Commune Antinationaliste de Zamora

Agustín García Calvo

Communiqué urgent contre le gaspillage

 

Traduction de l’espagnol par Manuel Martinez, avec la collaboration de Marjolaine François.

En librairie en France, Suisse et Belgique ou sur commande

(frais de port gratuits pour tous les continents).

Prologue au Communiqué urgent contre le gaspillage,

par Luis Andrés Bredlow 

 

Cela fait quarante-trois ans, à la fin de 1972, que fut publiée dans l’exil parisien la première édition, quasi confidentielle, du Comunicado urgente contra el despilfarro. Plus de trente ans se sont écoulés depuis que la dernière édition, de 1979, s’est épuisée ; cela fait plus de vingt ans que j’insiste sur l’urgence d’une nouvelle édition de ce livre, ce qui m’oblige, semble-t-il, à expliquer aux lecteurs les raisons d’un tel entêtement. Je préciserai d’emblée qu’il ne s’agit pas, bien sûr, de sauvegarder pour l’Histoire, comme on dit, un document de plus issu des mouvements contestataires de ces années-là : Histoire contre laquelle la Commune Antinationaliste de Zamora se soulevait justement et à laquelle elle se refusait obstinément d’appartenir.
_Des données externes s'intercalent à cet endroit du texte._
-- ==== Sys2Proof/Syntax.lean ====
section
/-! DEFINITION. The 35 instructions of 30_encoding R98, one constructor per row of spec/opcode_table.json, in its order.
Operands are the fields of R92, at their own widths: `x`, `y` register indices, `n` the nibble immediate, `nn` the byte
immediate, `nnn` the address operand. -/

namespace Sys2Proof

/-- An instruction (30_encoding R98). CLS and RET carry bits 11:8 of their word, which the match ignores (R99): they
select nothing, but a diagnostic record holds the whole word (60_exceptions R200). -/
inductive Instr where
  | sys (nnn : Addr)              -- 0NNN  SYS NNN
  | cls (x : Nibble)              -- 0XE0  CLS
  | ret (x : Nibble)              -- 0XEE  RET
  | jp (nnn : Addr)               -- 1NNN  JP NNN
  | call (nnn : Addr)             -- 2NNN  CALL NNN
  | seImm (x : Nibble) (nn : Byte)     -- 3XNN  SE Vx, NN
  | sneImm (x : Nibble) (nn : Byte)    -- 4XNN  SNE Vx, NN
  | seReg (x y : Nibble)          -- 5XY0  SE Vx, Vy
  | ldImm (x : Nibble) (nn : Byte)     -- 6XNN  LD Vx, NN
  | addImm (x : Nibble) (nn : Byte)    -- 7XNN  ADD Vx, NN
  | ldReg (x y : Nibble)          -- 8XY0  LD Vx, Vy
  | orReg (x y : Nibble)          -- 8XY1  OR Vx, Vy
  | andReg (x y : Nibble)         -- 8XY2  AND Vx, Vy
  | xorReg (x y : Nibble)         -- 8XY3  XOR Vx, Vy
  | addReg (x y : Nibble)         -- 8XY4  ADD Vx, Vy
  | sub (x y : Nibble)            -- 8XY5  SUB Vx, Vy
  | shr (x y : Nibble)            -- 8XY6  SHR Vx, Vy
  | subn (x y : Nibble)           -- 8XY7  SUBN Vx, Vy
  | shl (x y : Nibble)            -- 8XYE  SHL Vx, Vy
  | sneReg (x y : Nibble)         -- 9XY0  SNE Vx, Vy
  | ldI (nnn : Addr)              -- ANNN  LD I, NNN
  | jpV0 (nnn : Addr)             -- BNNN  JP V0, NNN
  | rnd (x : Nibble) (nn : Byte)       -- CXNN  RND Vx, NN
  | drw (x y n : Nibble)          -- DXYN  DRW Vx, Vy, N
  | skp (x : Nibble)              -- EX9E  SKP Vx
  | sknp (x : Nibble)             -- EXA1  SKNP Vx
  | ldVxDt (x : Nibble)           -- FX07  LD Vx, DT
  | ldVxK (x : Nibble)            -- FX0A  LD Vx, K
  | ldDtVx (x : Nibble)           -- FX15  LD DT, Vx
  | ldStVx (x : Nibble)           -- FX18  LD ST, Vx
  | addI (x : Nibble)             -- FX1E  ADD I, Vx
  | ldF (x : Nibble)              -- FX29  LD F, Vx
  | ldB (x : Nibble)              -- FX33  LD B, Vx
  | storeRegs (x : Nibble)        -- FX55  LD [I], Vx
  | loadRegs (x : Nibble)         -- FX65  LD Vx, [I]
  deriving DecidableEq, Repr

end Sys2Proof
end

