-- ==== Sys2Proof/Config.lean ====
section
/-! DEFINITION. The fixed parameters of 00_scope R7 and the one free value of the hardware, the RND input of R8. The
open parameters that have a reference value (the font, the quirks after reset, the quantum) stand in
Sys2Proof/Machine/Params.lean, as an argument of the model. -/

namespace Sys2Proof

/-- MEM_SIZE (R7): bytes of memory, and the modulus of every address. -/
@[simp] abbrev Config.memSize : Nat := 4096

/-- FONT_BASE (R7): first byte of the built-in font. -/
@[simp] abbrev Config.fontBase : Nat := 0x000

/-- PROG_BASE (R7): the load address and the reset PC. -/
@[simp] abbrev Config.progBase : Nat := 0x200

/-- PROG_MAX (R7): the largest program image in bytes. -/
@[simp] abbrev Config.progMax : Nat := 3584

/-- FLAG_REG (R7): the index of VF. -/
@[simp] abbrev Config.flagReg : Nibble := 15#4

/-- STACK_DEPTH (R7): call-stack entries. -/
@[simp] abbrev Config.stackDepth : Nat := 16

/-- FB_W (R7): framebuffer columns. -/
@[simp] abbrev Config.fbWidth : Nat := 64

/-- FB_H (R7): framebuffer rows. -/
@[simp] abbrev Config.fbHeight : Nat := 32

/-- NKEYS (R7): key flags. -/
@[simp] abbrev Config.nKeys : Nat := 16

/-- INSTR_BYTES (R7): every instruction is one 16-bit word. -/
@[simp] abbrev Config.instrBytes : Nat := 2

/-- GLYPH_BYTES (R7): bytes of one font glyph. -/
@[simp] abbrev Config.glyphBytes : Nat := 5

/-- The byte the RND input gives at its n-th draw (00_scope R8, 41_alu R151: "a free input byte per execution, any
value, no law", decision D24). A FREE VALUE: it has no body, so nothing can be proved about which byte it is.
Log entry 3. -/
opaque Config.randomByte : Nat → Byte

end Sys2Proof
end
Elle ne put, bien entendu, y parvenir complètement ; voici, alors, quelques mots introductifs sur la situation de la Commune dans l’histoire de son temps, au cas où ceux-ci puissent servir à quelque chose.

Pour la réalité historique, la Commune Antinationaliste de Zamora fut un cercle vague de gens plutôt jeunes qui se réunissaient, dès les derniers mois de 1969, dans des tavernes parisiennes autour d’Agustín García Calvo, professeur de latin à l’université, destitué de son poste par le régime franquiste pour son appui à la rébellion étudiante madrilène de février 1965 ; depuis juin 1969, il vivait exilé en France. Ces gens venaient des terres d’Espagne (seuls quelques-uns de Zamora) ; certains avaient fui la police et les prisons de la dictature, après avoir pris part aux actions de protestation des acrates de Madrid[1]. Un an et demi s’était écoulé depuis l’éruption de mai 1968 ; en France (comme ailleurs) on vivait « la triste réintégration à l’Ordre du bouillonnement étudiant qui avait secoué le monde les années précédentes, entre violences désespérées des derniers groupuscules trotsko-maoïstes et autres fidèles, et assimilation la plus puissante de la pensée rebelle à la pédanterie académique et philosophante »[2].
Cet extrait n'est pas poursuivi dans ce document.